A. The forensic technician at a crime scene has just prepared a luminol stock solution by adding 13.0 g of luminol into a total volume of 75.0 mL of H2O.

-What is the molarity of the stock solution of luminol?

B. Before investigating the scene, the technician must dilute the luminol solution to a concentration of 5.00×10−2 \ M. The diluted solution is then placed in a spray bottle for application on the desired surfaces.

-How many moles of luminol are present in 2.00 L of the diluted spray?

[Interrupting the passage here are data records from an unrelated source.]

-- ==== Sys2Proof/Laws/Walk.lean ====
section
/-! SUPPORT. What one event of a seizure, of a crankback and of a walk over the choices of a route list
can do, said once. -/

namespace Sys2Proof.Machine

/-! ## What the checks of choices may have left behind -/

/-- A state that the checks of rejected choices have led to: pressure events and thinning steps alone
(R99, R103, R104). -/
inductive State.Considered (s : State) : State → Prop where
  | refl : s.Considered s
  | pressure {t : State} (g : GroupId) : s.Considered t → s.Considered (t.pressure g)
  | thin {t : State} (g : GroupId) : s.Considered t →
      s.Considered (t.setGroup g (t.group g).thin.1)

/-- A property that pressure events and thinning steps keep is kept by the checks. -/
theorem State.Considered.keeps {P : State → Prop} {s t : State} (h : s.Considered t) (hs : P s)
    (hp : ∀ u g, P u → P (u.pressure g))
    (ht : ∀ u g, P u → P (u.setGroup g (u.group g).thin.1)) : P t := by
  induction h with
  | refl => exact hs
  | pressure g _ ih => exact hp _ g ih
  | thin g _ ih => exact ht _ g ih

/-- The checks change groups and the attention alone. -/
theorem State.Considered.frame {s t : State} (h : s.Considered t) :
    t = { s with groups := t.groups, afl := t.afl } := by
  have key : ∀ (u : State) (G : Vector Group 512) (A : AttentionLogic),
      u = { s with groups := u.groups, afl := u.afl } →
      ({ u with groups := G, afl := A } : State) = { s with groups := G, afl := A } := by
    intro u G A hu
    rw [hu]
  induction h with
  | refl => rfl
  | pressure g _ ih =>
    rw [State.pressure, State.monitor_eq]
    exact key _ _ _ ih
  | thin g _ ih => exact key _ _ _ ih

/-- A thinning step keeps everything of a group but the accumulator. -/
theorem Group.thin_eq (r : Group) : r.thin.1 = { r with thinning := r.thin.1.thinning } := by
  unfold Group.thin
  simp only
  split <;> rfl

/-- What checks 6 to 10 come to: the reason leaves the state, a pressure event on the group or a
thinning step; a pass leaves the state or a thinning step, with a circuit idle (R102 to R104). -/
theorem secondPart_cases (p : WalkFor) (c : Choice) (line : TariffLine) (s : State) :
    (∃ reason t, secondPart p c line s = .rejected reason t
      ∧ (t = s ∨ t = s.pressure c.group ∨ t = s.setGroup c.group (s.group c.group).thin.1))
    ∨ ∃ quote tier t, secondPart p c line s = .passed quote tier t
      ∧ (t = s ∨ t = s.setGroup c.group (s.group c.group).thin.1)
      ∧ (s.group c.group).busy < (s.group c.group).provisioned := by
  unfold secondPart
  simp only
  split
  · exact .inl ⟨_, _, rfl, .inl rfl⟩
  · split
    · exact .inl ⟨_, _, rfl, .inl rfl⟩
    · split
      · exact .inl ⟨_, _, rfl, .inr (.inl rfl)⟩
      · split
        · exact .inr ⟨_, _, _, rfl, .inl rfl, by omega⟩
        · split
          · exact .inl ⟨_, _, rfl, .inl rfl⟩
          · split
            · exact .inr ⟨_, _, _, rfl, .inr rfl, by omega⟩
            · exact .inl ⟨_, _, rfl, .inr (.inr rfl)⟩

/-- The states checks 6 to 10 leave are considered ones. -/
theorem secondPart_considered {p : WalkFor} {c : Choice} {line : TariffLine} {s u : State}
    (h : s.Considered u) :
    (∀ reason t, secondPart p c line u = .rejected reason t → s.Considered t)
    ∧ ∀ quote tier t, secondPart p c line u = .passed quote tier t → s.Considered t := by
  rcases secondPart_cases p c line u with ⟨_, _, e, h1⟩ | ⟨_, _, _, e, h1, _⟩
  · refine ⟨fun reason t h2 => ?_, fun quote tier t h2 => ?_⟩
    · rw [e] at h2
      cases h2
      rcases h1 with rfl | rfl | rfl
      · exact h
      · exact h.pressure _
      · exact h.thin _
    · rw [e] at h2; cases h2
  · refine ⟨fun reason t h2 => ?_, fun quote tier t h2 => ?_⟩
    · rw [e] at h2; cases h2
    · rw [e] at h2
      cases h2
      rcases h1 with rfl | rfl
      · exact h
      · exact h.thin _

/-- A choice that passes leaves its group with a circuit idle. -/
theorem secondPart_idle {p : WalkFor} {c : Choice} {line : TariffLine} {s t : State} {quote : Nat}
    {tier : Tier} (h : secondPart p c line s = .passed quote tier t) :
    (t.group c.group).busy < (t.group c.group).provisioned := by
  rcases secondPart_cases p c line s with ⟨_, _, e, _⟩ | ⟨_, _, _, e, h1, hb⟩
  · rw [e] at h; cases h
  · rw [e] at h
    cases h
    rcases h1 with rfl | rfl
    · exact hb
    · rw [Group.thin_eq]
      simpa using hb

/-! ## The events of a walk -/

/-- What one event of a walk can come to: its end, the walk before its next choices with the effects of a
rejected choice, the wait for an owner's line that is not held, or an admission. -/
inductive State.WalkNext (p : WalkFor) (s : State) : State → Prop where
  | exhausted (attempts : List Attempt) : State.WalkNext p s (s.walkExhausted p attempts)
  | goesOn {t : State} (attempts : List Attempt) (choices : List Choice) : s.Considered t →
      State.WalkNext p s (t.walkOn p attempts choices)
  | waits (w : Walk) (tag : Tag) : w.purpose = p → s.lookup tag = none →
      State.WalkNext p s (s.startFill tag (.owner w))
  | admitted {t : State} (c : Choice) (line : TariffLine) (quote : Nat) (tier : Tier)
      (attempts : List Attempt) : s.Considered t →
      (t.group c.group).busy < (t.group c.group).provisioned →
      State.WalkNext p s (t.admitChoice p c line quote tier attempts)

/-- The second part of a choice comes to one of these. -/
theorem Walk.resume_next (w : Walk) (bytes : List Byte) (s : State) :
    State.WalkNext w.purpose s (w.resume bytes s) := by
  unfold Walk.resume
  split
  · exact .goesOn _ _ ((secondPart_considered .refl).1 _ _ ‹_›)
  · exact .admitted _ _ _ _ _ ((secondPart_considered .refl).2 _ _ _ ‹_›) (secondPart_idle ‹_›)

/-- A rejected choice leaves the walk before the next. -/
theorem Walk.reject_next (w : Walk) (reason : Reason) (s : State) :
    State.WalkNext w.purpose s (w.reject reason s) := .goesOn _ _ .refl

/-- One choice comes to one of these. -/
theorem Walk.evaluate_next (w : Walk) (s : State) :
    State.WalkNext w.purpose s (w.evaluate s) := by
  unfold Walk.evaluate
  split
  · exact w.reject_next _ _
  · split
    · exact w.resume_next _ _
    · exact .waits _ _ rfl ‹_›

/-- The next event of a walk comes to one of these. -/
theorem State.walkEvent_next (p : WalkFor) (attempts : List Attempt) (choices : List Choice)
    (s : State) : State.WalkNext p s (s.walkEvent p attempts choices) := by
  cases choices with
  | nil => exact .exhausted attempts
  | cons c rest => exact Walk.evaluate_next ⟨p, attempts, c, rest⟩ s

What volume of the stock solution (Part A) would contain the number of moles present in the diluted solution (Part B)?

-

M = mols/L

mols = g/molar mass
Therefore, determine molar mass, divide into grams luminol and divide that by 75 mL (in liters) to obtain molarity = M.

B. M x L = mols
You know M and you know L, calculate mols.
C. Mols = M x L.
You know mols from B, you know molarity (M) from part A, calculate L.
Post your work if you get stuck.

thank you :)

A. To find the molarity of the stock solution, we need to calculate the number of moles of luminol and divide it by the volume of the solution.

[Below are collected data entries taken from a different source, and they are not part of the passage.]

theorem witness_ChoicesAreCheckedInOrder :
    (tariffLineOf (layout 0 16 [⟨0, 1, 1⟩, ⟨4, 3, 1600⟩])).valid = true ∧
    (tariffLineOf (layout 0 16 [⟨4, 3, 1600⟩])).valid = false ∧
    (1600 * (routing.effPremium 9)[(routing.group 17).control.tier] + 64) / 128 = 1600 ∧
    (WalkFor.seize (terms 1599)).ceiling routing < 1600 ∧
    1600 ≤ (WalkFor.seize (terms 1600)).ceiling routing ∧
    (routing.group 140).provisioned ≤ (routing.group 140).busy ∧
    (routing.group 17).busy < (routing.group 17).provisioned ∧
    (routing.group 17).control.reserve < (routing.group 17).provisioned - (routing.group 17).busy ∧
    16 ≤ (routing.group 17).thinning + (routing.group 17).control.altAdmit ∧
    (group79 2 0 0 2 1 15 9).provisioned - (group79 2 0 0 2 1 15 9).busy
      ≤ (group79 2 0 0 2 1 15 9).control.reserve ∧
    (group79 2 0 0 1 1 14 9).thinning + (group79 2 0 0 1 1 14 9).control.altAdmit < 16 := by
  and_intros <;> decide +kernel

/-- Context 7 in a state at tick 100, with its reference ticks at 0. -/
def holding (x : CallState) (hold : List HoldEntry) : State :=
  { State.reset.setContext 7 { call7 with
      state := x, answerTick := some 0, minOut := 30, incOut := 6, minIn := 60, incIn := 60 } with
    tb := { State.reset.tb with now := 100 },
    jw := { State.reset.jw with hold := hold } }

theorem witness_AnswerMarksTheCall :
    (handed 3 [⟨16, 2, 0x3007⟩, ⟨18, 1, 100⟩] (holding .seized [])).InHand .answer
      (cellOf 3 [⟨16, 2, 0x3007⟩, ⟨18, 1, 100⟩]) ∧
    (7 : CtxId).val = (cellOf 3 [⟨16, 2, 0x3007⟩]).operand 16 2 % 4096 ∧
    ((holding .seized []).context 7).state = .seized ∧
    ((holding .seized []).context 7).generation
      = BitVec.ofNat 4 ((cellOf 3 [⟨16, 2, 0x3007⟩]).operand 16 2 / 4096) ∧
    ((holding .free []).context 7).state = .free ∧
    ((holding .answered []).context 7).answerTick = some 0 ∧
    ¬ ((holding .seized []).now - ((holding .seized []).context 7).seizeTick).toNat
      < (cellOf 3 [⟨18, 1, 100⟩]).operand 18 1 ∧
    ((holding .seized []).now - ((holding .seized []).context 7).seizeTick).toNat
      < (cellOf 3 [⟨18, 1, 101⟩]).operand 18 1 := by
  refine ⟨handed_inHand _ _ _ _ rfl, ?_, ?_, ?_, ?_, ?_, ?_, ?_⟩ <;> decide +kernel

theorem witness_ReleaseOfSeizedCallFreesIt :
    (handed 4 [⟨16, 2, 0x3007⟩, ⟨18, 1, 3⟩] (holding .seized [])).InHand .release
      (cellOf 4 [⟨16, 2, 0x3007⟩, ⟨18, 1, 3⟩]) ∧
    3 < (cellOf 4 [⟨18, 1, 4⟩]).operand 18 1 ∧ (cellOf 4 [⟨18, 1, 3⟩]).operand 18 1 ≤ 3 ∧
    (cellOf 4 [⟨18, 1, 2⟩]).operand 18 1 = 2 ∧
    ((holding .seized []).context 7).state = .seized ∧
    ((holding .seized []).context 7).generation = BitVec.ofNat 4 (0x3007 / 4096) ∧
    ((holding .free []).context 7).state = .free := by
  refine ⟨handed_inHand _ _ _ _ rfl, ?_, ?_, ?_, ?_, ?_, ?_⟩ <;> decide +kernel

/-- The release of call 7 with an event age of 100, just unclamped. -/
def release7 : PendingRelease := ⟨7, .failure, 0, false⟩

/-- A stalled release of call 7. -/
def stalled (w : Work) (hold : List HoldEntry) : State :=
  { holding .answered hold with
    cc := { State.reset.cc with state := .stalled, cell := some (cellOf 4 []), work := w } }

theorem witness_ReleaseOfAnsweredCallIsCharged :
    (handed 4 [⟨16, 2, 0x3007⟩, ⟨18, 1, 3⟩, ⟨19, 1, 100⟩] (holding .answered [])).InHand .release
      (cellOf 4 [⟨16, 2, 0x3007⟩, ⟨18, 1, 3⟩, ⟨19, 1, 100⟩]) ∧
    ((holding .answered []).context 7).state = .answered ∧
    ((holding .answered []).context 7).answerTick = some 0 ∧
    releaseCause ((cellOf 4 [⟨18, 1, 3⟩]).operand 18 1) = some release7.cause ∧
    release7.ageClamped = decide (((holding .answered []).now - 0).toNat < 100) ∧
    release7.releaseTick = (holding .answered []).now - BitVec.ofNat 32 100 ∧
    (holding .answered (List.replicate 31 (.charge record108))).jw.hold.length < 32 ∧
    32 ≤ (holding .answered (List.replicate 32 (.charge record108))).jw.hold.length ∧
    (stalled (.stalledRelease release7) []).cc.state = .stalled ∧
    (stalled (.stalledRelease release7) []).cc.work = .stalledRelease release7 ∧
    ((stalled (.stalledRelease release7) []).context release7.ctx).state = .answered := by
  refine ⟨handed_inHand _ _ _ _ rfl, ?_, ?_, ?_, ?_, ?_, ?_, ?_, ?_, ?_, ?_⟩ <;>
    first | rfl | decide +kernel

theorem witness_ReportChangesCollectsTwelve :
    (handed 6 [] State.reset).InHand .reportChanges (cellOf 6 []) := handed_inHand _ _ _ _ rfl

theorem witness_FreezeSetsFreezePending :
    (handed 0x19 [⟨16, 1, 255⟩] State.reset).InHand .freeze (cellOf 0x19 [⟨16, 1, 255⟩]) :=
  handed_inHand _ _ _ _ rfl

theorem witness_EngineSetStoresAnswerLimit :
    (handed 7 [⟨16, 1, 1⟩, ⟨18, 2, 3601⟩] State.reset).InHand .engineSet
      (cellOf 7 [⟨16, 1, 1⟩, ⟨18, 2, 3601⟩]) := handed_inHand _ _ _ _ rfl

/-- A group with K = 2 and three captures: FI is the mean of the last two, rounded down (R73). -/
def measured : Group := { Group.cold with depth := .k2, history := [300, 400, 501] }

theorem witness_QueriesChangeNothing_fields :
    measured.depth = .k2 ∧ min measured.history.length 2 = 2 ∧
    (measured.history.drop (measured.history.length - 2)).sum / 2 = 450 ∧ Group.cold.history = [] :=
  ⟨rfl, rfl, rfl, rfl⟩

The molar mass of luminol is 177.19 g/mol.

Number of moles of luminol = mass of luminol / molar mass of luminol
= 13.0 g / 177.19 g/mol
≈ 0.0734 mol

Molarity (M) = moles of solute / volume of solution in liters
= 0.0734 mol / 0.075 L
= 0.979 M

Therefore, the molarity of the stock solution of luminol is approximately 0.979 M.

B. To find the number of moles of luminol in 2.00 L of the diluted spray, we need to use the molarity and volume of the solution.

Molarity (M) = moles of solute / volume of solution in liters

moles of solute = Molarity × volume of solution in liters
= (5.00×10^(-2) M) × (2.00 L)
= 0.100 mol

Therefore, there are 0.100 moles of luminol present in 2.00 L of the diluted spray.

To find the volume of the stock solution (Part A) that contains the same number of moles as the diluted solution (Part B), we can use the formula:

Volume of stock solution (V1) = moles of stock solution / molarity of stock solution

V1 = 0.100 mol / 0.979 M
≈ 0.102 L
≈ 102 mL

Therefore, approximately 102 mL of the stock solution would contain the same number of moles as the diluted solution.

To find the molarity of a solution, we need to use the equation:

Molarity (M) = moles of solute / volume of solution (in liters)

Let's start with part A:

1. Convert the mass of luminol to moles:
We're given that 13.0 g of luminol is dissolved in 75.0 mL of water. First, we need to convert the mass to moles by using the molar mass of luminol. The molar mass of luminol is 177.18 g/mol.
Moles of luminol = (13.0 g) / (177.18 g/mol)

2. Convert the volume of the solution to liters:
We're given that the volume of the solution is 75.0 mL. To convert it to liters, divide by 1000.
Volume of solution = (75.0 mL) / (1000 mL/L)

Now, we can calculate the molarity of the stock solution (part A):
Molarity = Moles of solute / Volume of solution
Molarity = (13.0 g / 177.18 g/mol) / (75.0 mL / 1000 mL/L)

Moving on to part B:

3. Determine the moles of luminol in the diluted spray:
We're given that the concentration of the diluted spray is 5.00×10^−2 M. This means that for every liter, there are 5.00×10^−2 moles of luminol.
Moles of luminol = (5.00×10^−2 M) * (2.00 L)

Now let's find the volume of the stock solution that would contain the same number of moles as the diluted spray (part B):

4. Rearrange the molarity equation to solve for volume:
Volume of solution (stock) = Moles of solute / Molarity of solution (stock)

Using the moles of luminol from part B and the molarity of the stock solution from part A, we can calculate the volume of the stock solution:
Volume of solution (stock) = (Moles of luminol) / (Molarity from part A)

Remember, we found the moles of luminol and the molarity of the stock solution in the previous calculations.

Simply substitute the values into the equation and calculate.